Wer mit Katzen zusammen lebt oder besser, wer
bei ihnen wohnen darf, sollte ein paar Regeln beachten, auf die auch in den genannten Büchern immer wieder hingewiesen wird.

Katzen sind keine Kinder, auch wenn sie sich oft so benehmen. Doch der Mensch, auch Dosenöffner oder Kloputzer genannt in Katzenkreisen, ist verantwortlich dafür, die Gefahren im Haushalt zu entschärfen, so wie es Eltern auch bei kleinen (Menschen)Kindern machen.

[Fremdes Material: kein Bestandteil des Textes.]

/-! ### What the harvest leaves in the pools -/

/-- `s` without its harvestable entries (R351). -/
def emptied (s : State) : State := { s with
  rsAlu := s.rsAlu.filter fun e => !aluDone e
  rsMd := s.rsMd.filter fun e => !mdDone s.cfg e
  rsAgu := s.rsAgu.filter fun e => !aguDone e
  lb := s.lb.filter fun l => !lbDone s.cfg l }

/-- Taking a harvestable entry out leaves those that are not harvestable. -/
theorem filter_eraseP_done {α : Type} (p q : α → Bool) (l : List α) :
    (l.eraseP fun y => q y && p y).filter (fun y => !p y) = l.filter fun y => !p y := by
  induction l with
  | nil => rfl
  | cons y rest ih =>
    cases hq : q y <;> cases hp : p y <;> simp [hq, hp, ih]

theorem emptied_removeHarvested (x : Harvested) (s : State) : emptied (removeHarvested x s) = emptied s := by
  unfold removeHarvested
  split <;> simp only [emptied, filter_eraseP_done]

/-- Where nothing is harvestable, nothing leaves. -/
theorem emptied_of_harvestSet_nil {s : State} (h : harvestSet s = []) : emptied s = s := by
  have kept {α : Type} {p : α → Bool} {l : List α} (hl : l.filter p = []) : (l.filter fun y => !p y) = l :=
    List.filter_eq_self.2 fun y hy => by simpa using List.filter_eq_nil_iff.1 hl y hy
  simp only [harvestSet, List.append_eq_nil_iff, List.map_eq_nil_iff] at h
  obtain ⟨⟨⟨halu, hmd⟩, hagu⟩, hlb⟩ := h
  rw [emptied, kept halu, kept hmd, kept hagu, kept hlb]

/-! ### What the harvest leaves in the reorder buffer -/

/-- Where keys are distinct, updateFirst by key is a map. -/
theorem updateFirst_eq_map {α : Type} {key : α → Tag} {l : List α} (h : (l.map key).Nodup) (t : Tag) (f : α → α) :
    updateFirst (fun y => key y == t) f l = l.map fun y => if key y = t then f y else y := by
  induction l with
  | nil => rfl
  | cons y rest ih =>
    obtain ⟨hy, hrest⟩ := List.nodup_cons.1 h
    by_cases ht : key y = t
    · have others : (rest.map fun z => if key z = t then f z else z) = rest.map id :=
        List.map_congr_left fun z hz => if_neg fun hzt => hy (List.mem_map.2 ⟨z, hz, hzt.trans ht.symm⟩)
      simp [updateFirst, ht, others]
    · simp [updateFirst, ht, ih hrest]

/-- A first harvested element marks its owner, and no later one has its tag. -/
theorem robHarvested_cons {x : Harvested} {xs : List Harvested} (hx : ∀ y ∈ xs, y.tag ≠ x.tag) (h : RobEntry) :
    robHarvested (x :: xs) h = robHarvested xs (if h.tag = x.tag then markEntry x.value h else h) := by
  by_cases ht : h.tag = x.tag
  · have others : xs.find? (fun y => y.tag == h.tag) = none := find_none fun y hy => by simpa [ht] using hx y hy
    have found : robHarvested (x :: xs) h = markEntry x.value h := by
      rw [robHarvested, List.find?_cons_of_pos (by simp [ht])]
      rfl
    rw [found, if_pos ht, robHarvested, markEntry_tag, others]
  · have other : (x.tag == h.tag) = false := by simpa using Ne.symm ht
    rw [if_neg ht, robHarvested, robHarvested, List.find?_cons_of_neg (by simp [other])]

/-- What the harvest of one element makes of the reorder buffer. -/
theorem harvestOne_rob {x : Harvested} {s : State} (h : (robTags s).Nodup) :
    (harvestOne x s).rob = s.rob.map fun h => if h.tag = x.tag then markEntry x.value h else h := by
  rw [harvestOne, updateRob_rob, removeHarvested_rob]
  exact updateFirst_eq_map h _ _

/-! ### The messages of the harvest -/

/-- The message of one harvested element, if it has one (R353). -/
def announcement (s : State) (x : Harvested) : Option CdbMsg := (robAt s x.tag).bind fun h => (messageOf h x).head?

theorem messages_eq (s : State) : messages s = (harvestSet s).filterMap (announcement s) := by
  unfold messages
  congr 1
  funext x
  unfold announcement messageOf
  cases robAt s x.tag with
  | none => rfl
  | some h =>
    dsimp only [Option.bind_some]
    split <;> rfl

/-- Marking changes neither the destination nor the instruction of an owner, so it changes no message. -/
theorem messageOf_markEntry (v : Word) (h : RobEntry) (x : Harvested) :
    messageOf (markEntry v h) x = messageOf h x := by
  have kept := markEntry_evolves v h
  rw [messageOf, messageOf, kept.ins, kept.dest]

theorem announcement_harvestOne (x y : Harvested) (s : State) :
    announcement (harvestOne x s) y = announcement s y := by
  rw [announcement, announcement, harvestOne_robAt]
  split
  · cases robAt s y.tag with
    | none => rfl
    | some h => rw [Option.map_some, Option.bind_some, Option.bind_some, messageOf_markEntry]
  · rfl

theorem messages_cons {x : Harvested} {xs : List Harvested} {s : State} {h : RobEntry} (hx : harvestSet s = x :: xs)
    (e : robAt s x.tag = some h) : messages s = messageOf h x ++ messages (harvestOne x s) := by
  have rest : harvestSet (harvestOne x s) = xs := (removeHarvested_harvests hx).rest
  have same : announcement (harvestOne x s) = announcement s := funext fun y => announcement_harvestOne x y s
  rw [messages_eq, messages_eq, hx, rest, same, List.filterMap_cons]
  have first : announcement s x = (messageOf h x).head? := by rw [announcement, e, Option.bind_some]
  rw [first, messageOf]
  by_cases hm : h.dest ≠ 0 ∧ isSyscall h.ins.op = false
  · rw [if_pos hm]
    rfl
  · rw [if_neg hm]
    rfl

/-- The harvest loop: the pools and the load buffer without their harvestable entries, every owner marked, and the
messages. -/
theorem harvestAll_eq (xs : List Harvested) :
    ∀ {s : State} (ms : List CdbMsg), harvestSet s = xs → (xs.map (·.tag)).Nodup → (robTags s).Nodup →
      (∀ x ∈ xs, x.tag ∈ robTags s) →
      harvestAll xs s ms = ({ emptied s with rob := s.rob.map (robHarvested xs) }, ms ++ messages s) := by
  induction xs with
  | nil =>
    intro s ms hx _ _ _
    have unmarked : s.rob.map (robHarvested []) = s.rob := List.map_id' s.rob
    rw [emptied_of_harvestSet_nil hx, unmarked, messages_eq, hx, harvestAll, List.filterMap_nil, List.append_nil]
  | cons x xs ih =>
    intro s ms hx hdistinct hrob howners
    obtain ⟨hfirst, hdistinct⟩ := List.nodup_cons.1 hdistinct
    obtain ⟨h, e⟩ := mem_robTags_iff.1 (howners x List.mem_cons_self)
    have tags : robTags (harvestOne x s) = robTags s := (harvestOne_evolves x s).tags
    have others : ∀ y ∈ xs, y.tag ≠ x.tag := fun y hy he => hfirst (List.mem_map.2 ⟨y, hy, he⟩)
    have marked : (harvestOne x s).rob.map (robHarvested xs) = s.rob.map (robHarvested (x :: xs)) := by
      rw [harvestOne_rob hrob, List.map_map]
      exact List.map_congr_left fun g _ => (robHarvested_cons others g).symm
    have left : emptied (harvestOne x s) = { emptied s with rob := (harvestOne x s).rob } := by
      rw [← emptied_removeHarvested x s]
      rfl
    have rest : harvestSet (harvestOne x s) = xs := (removeHarvested_harvests hx).rest
    rw [harvestAll_cons xs ms e, ih _ rest hdistinct (tags ▸ hrob)
      (fun y hy => tags ▸ howners y (List.mem_cons_of_mem _ hy)), marked, left, List.append_assoc, ← messages_cons hx e]

/-! ### The delivery of the messages -/

/-- A first message resolves a slot of its tag for good, since no message has tag 0. -/
theorem heard_cons {m : CdbMsg} {ms : List CdbMsg} (hms : ∀ m ∈ ms, m.tag ≠ 0) (v : Word) (q : Tag) :
    heard (m :: ms) v q = if q = m.tag then heard ms m.value 0 else heard ms v q := by
  by_cases hq : q = m.tag
  · have silent : ms.find? (fun m => m.tag == 0) = none := find_none fun m hm => by simpa using hms m hm
    rw [if_pos hq, heard, heard, silent, List.find?_cons_of_pos (by simp [hq])]
  · rw [if_neg hq, heard, heard, List.find?_cons_of_neg (by simpa using Ne.symm hq)]

theorem rsHeard_cons {m : CdbMsg} {ms : List CdbMsg} (hms : ∀ m ∈ ms, m.tag ≠ 0) (e : RsEntry) :
    rsHeard (m :: ms) e = rsHeard ms (resolveRs m e) := by
  by_cases hj : e.qj = m.tag
  · by_cases hk : e.qk = m.tag <;> simp [rsHeard, heard_cons hms, resolveRs, hj, hk]
  · by_cases hk : e.qk = m.tag <;> simp [rsHeard, heard_cons hms, resolveRs, hj, hk]

theorem robHeard_cons {m : CdbMsg} {ms : List CdbMsg} (hms : ∀ m ∈ ms, m.tag ≠ 0) (h : RobEntry) :
    robHeard (m :: ms) h = robHeard ms (resolveRob m h) := by
  by_cases hq : h.storeQ = m.tag
  · have silent : ms.find? (fun m => m.tag == 0) = none := find_none fun m hm => by simpa using hms m hm
    rw [robHeard, robHeard, resolveRob, if_pos hq, silent, List.find?_cons_of_pos (by simp [hq])]
  · rw [robHeard, robHeard, resolveRob, if_neg hq, List.find?_cons_of_neg (by simpa using Ne.symm hq)]

/-- All messages, one after the other: every slot hears the one it waits for. -/
theorem deliverAll_eq (ms : List CdbMsg) :
    ∀ s : State, (∀ m ∈ ms, m.tag ≠ 0) → ms.foldl deliver s = { s with
      rsAlu := s.rsAlu.map (rsHeard ms), rsMd := s.rsMd.map (rsHeard ms), rsAgu := s.rsAgu.map (rsHeard ms)
      rob := s.rob.map (robHeard ms) } := by
  induction ms with
  | nil =>
    intro s _
    have pool (es : List RsEntry) : es.map (rsHeard []) = es := List.map_id' es
    have rob : s.rob.map (robHeard []) = s.rob := List.map_id' s.rob
    rw [pool, pool, pool, rob]
    rfl
  | cons m ms ih =>
    intro s hms
    have later : ∀ m ∈ ms, m.tag ≠ 0 := fun m' hm' => hms m' (List.mem_cons_of_mem _ hm')
    have pool (es : List RsEntry) : (es.map (resolveRs m)).map (rsHeard ms) = es.map (rsHeard (m :: ms)) := by
      rw [List.map_map]
      exact List.map_congr_left fun e _ => (rsHeard_cons later e).symm
    have rob : (s.rob.map (resolveRob m)).map (robHeard ms) = s.rob.map (robHeard (m :: ms)) := by
      rw [List.map_map]
      exact List.map_congr_left fun h _ => (robHeard_cons later h).symm
    rw [List.foldl_cons, ih _ later]
    simp only [deliver, pool, rob]

/-- A message carries the tag of a present entry, which is not 0. -/
theorem messages_tag {s : State} (ho : TagsInOrder s) : ∀ m ∈ messages s, m.tag ≠ 0 := by
  intro m hm
  rw [messages_eq] at hm
  obtain ⟨x, _, ha⟩ := List.mem_filterMap.1 hm
  obtain ⟨h, e, hh⟩ := Option.bind_eq_some_iff.1 ha
  exact messageOf_tag (List.mem_of_head? hh) ▸ (robAt_range ho e).1

/-! ### The whole stage -/

/-- What the harvest leaves, in the words of R350. -/
theorem emptied_eq (s : State) : emptied s = { s with
    rsAlu := s.rsAlu.filter fun e => e.progress = 0
    rsMd := s.rsMd.filter fun e => e.progress < latency s.cfg e.ins.op
    rsAgu := s.rsAgu.filter fun e => ¬ (opKind e.ins.op = .loadReserved ∧ 1 ≤ e.progress)
    lb := s.lb.filter fun l => l.progress < s.cfg.cacheLat } := by
  have early (m n : Nat) : (!decide (m ≤ n)) = decide (n < m) := by rw [← decide_not, decide_eq_decide, Nat.not_le]
  have alu (e : RsEntry) : (!aluDone e) = decide (e.progress = 0) := by
    rw [aluDone, early, decide_eq_decide, Nat.lt_one_iff]
  have md (e : RsEntry) : (!mdDone s.cfg e) = decide (e.progress < latency s.cfg e.ins.op) := early _ _
  have agu (e : RsEntry) : (!aguDone e) = decide (¬ (opKind e.ins.op = .loadReserved ∧ 1 ≤ e.progress)) := by
    rw [aguDone, isLoadReserved, decide_not, Bool.decide_and]
    rfl
  have lb (l : LbEntry) : (!lbDone s.cfg l) = decide (l.progress < s.cfg.cacheLat) := early _ _
  simp only [emptied, alu, md, agu, lb]

/-- Settles O43: the harvest loop and then the messages, each over all of its entries at once. -/
theorem broadcastInFull : Obligations.BroadcastInFull := by
  intro s hr ho howners hone
  have distinct : (harvestTags s).Nodup := ((oneUnitPerTag_iff s).1 hone).sublist (harvestTags_sublist s)
  have robDistinct : (robTags s).Nodup := (((tagsInOrder_iff s).1 ho).1).imp Nat.ne_of_lt
  have owners : ∀ x ∈ harvestSet s, x.tag ∈ robTags s := fun x hx => List.mem_map.2 (howners x hx)
  rw [broadcastStage, harvestAll_eq (harvestSet s) [] rfl distinct robDistinct owners, emptied_eq]
  dsimp only
  rw [if_pos hr, List.nil_append, deliverAll_eq _ _ (messages_tag ho)]

end Sys2Proof.Machine
end

section
/-! PROOFS. A tag is harvested once (45_cdb.md R351, R354): it leaves the pools and the load buffer with its harvest, no stage
but issue puts an entry there, and issue takes a new tag. -/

Heiße Speisen auf dem Herd riechen verlockend, auch für Katzen, aber sie können sich genauso daran verbrennen wie kleine Kinder.
Schimpfen Sie mit ihrer Katze, wenn sie auf den Herd klettern will, aber erst dann, wenn sie Ihr Schimpfen auch tatsächlich damit in Verbindung bringt.
Lassen Sie die Katze nicht unbeaufsichtigt, wenn die Gefahr besteht, dass sie sich an den Speisen verbrennen kann.

Offene Waschmaschinen sind schöne Katzenwohnungen.
Bevor Sie die Waschmaschinentür schließen und und den Waschgang starten, sollten Sie sicher sein, dass keine Katze darin sitzt.

Offene Fenster sind verlockend, der Ausflug auf das Fensterbrett macht auch
Ihrer Katze Spaß. Aber der Absturz kann die Katze schwer verletzen oder je nach Höhe des Hauses und der Bodenbeschaffenheit auch ihren Tod bedeuten. Lassen Sie es nicht auf den Versuch ankommen.
Auch wenn Katzen die Fähigkeit haben ihren Sturz zu steuern und auf den Pfoten zu landen, ist das keine Garantie für ihre Unversehrtheit.

An Balkone gehören Schutznetze, die es für wenig Geld in den Haustiershops oder den Tierabteilungen der Kaufhäuser gibt.

Menschenessen ist kein Katzenessen!
Auch Hundefutter ist für Katzen nicht geeignet, da es einige Inhaltsstoffe enthält, die nicht katzenverträglich sind, andererseits fehlen einige Bestandteile, die Katzen brauchen.
Auch wenn es niedlich aussieht, wie Ihre Katze bettelt, wenn Sie am Tisch sitzen und essen - geben Sie ihr nichts von Ihrem Essen. Wahrscheinlich schadet es der Katze nicht, wenn sie ein paar Happen von unserem "Futter" bekommt, aber Sie gewöhnen der Katze damit das Betteln an.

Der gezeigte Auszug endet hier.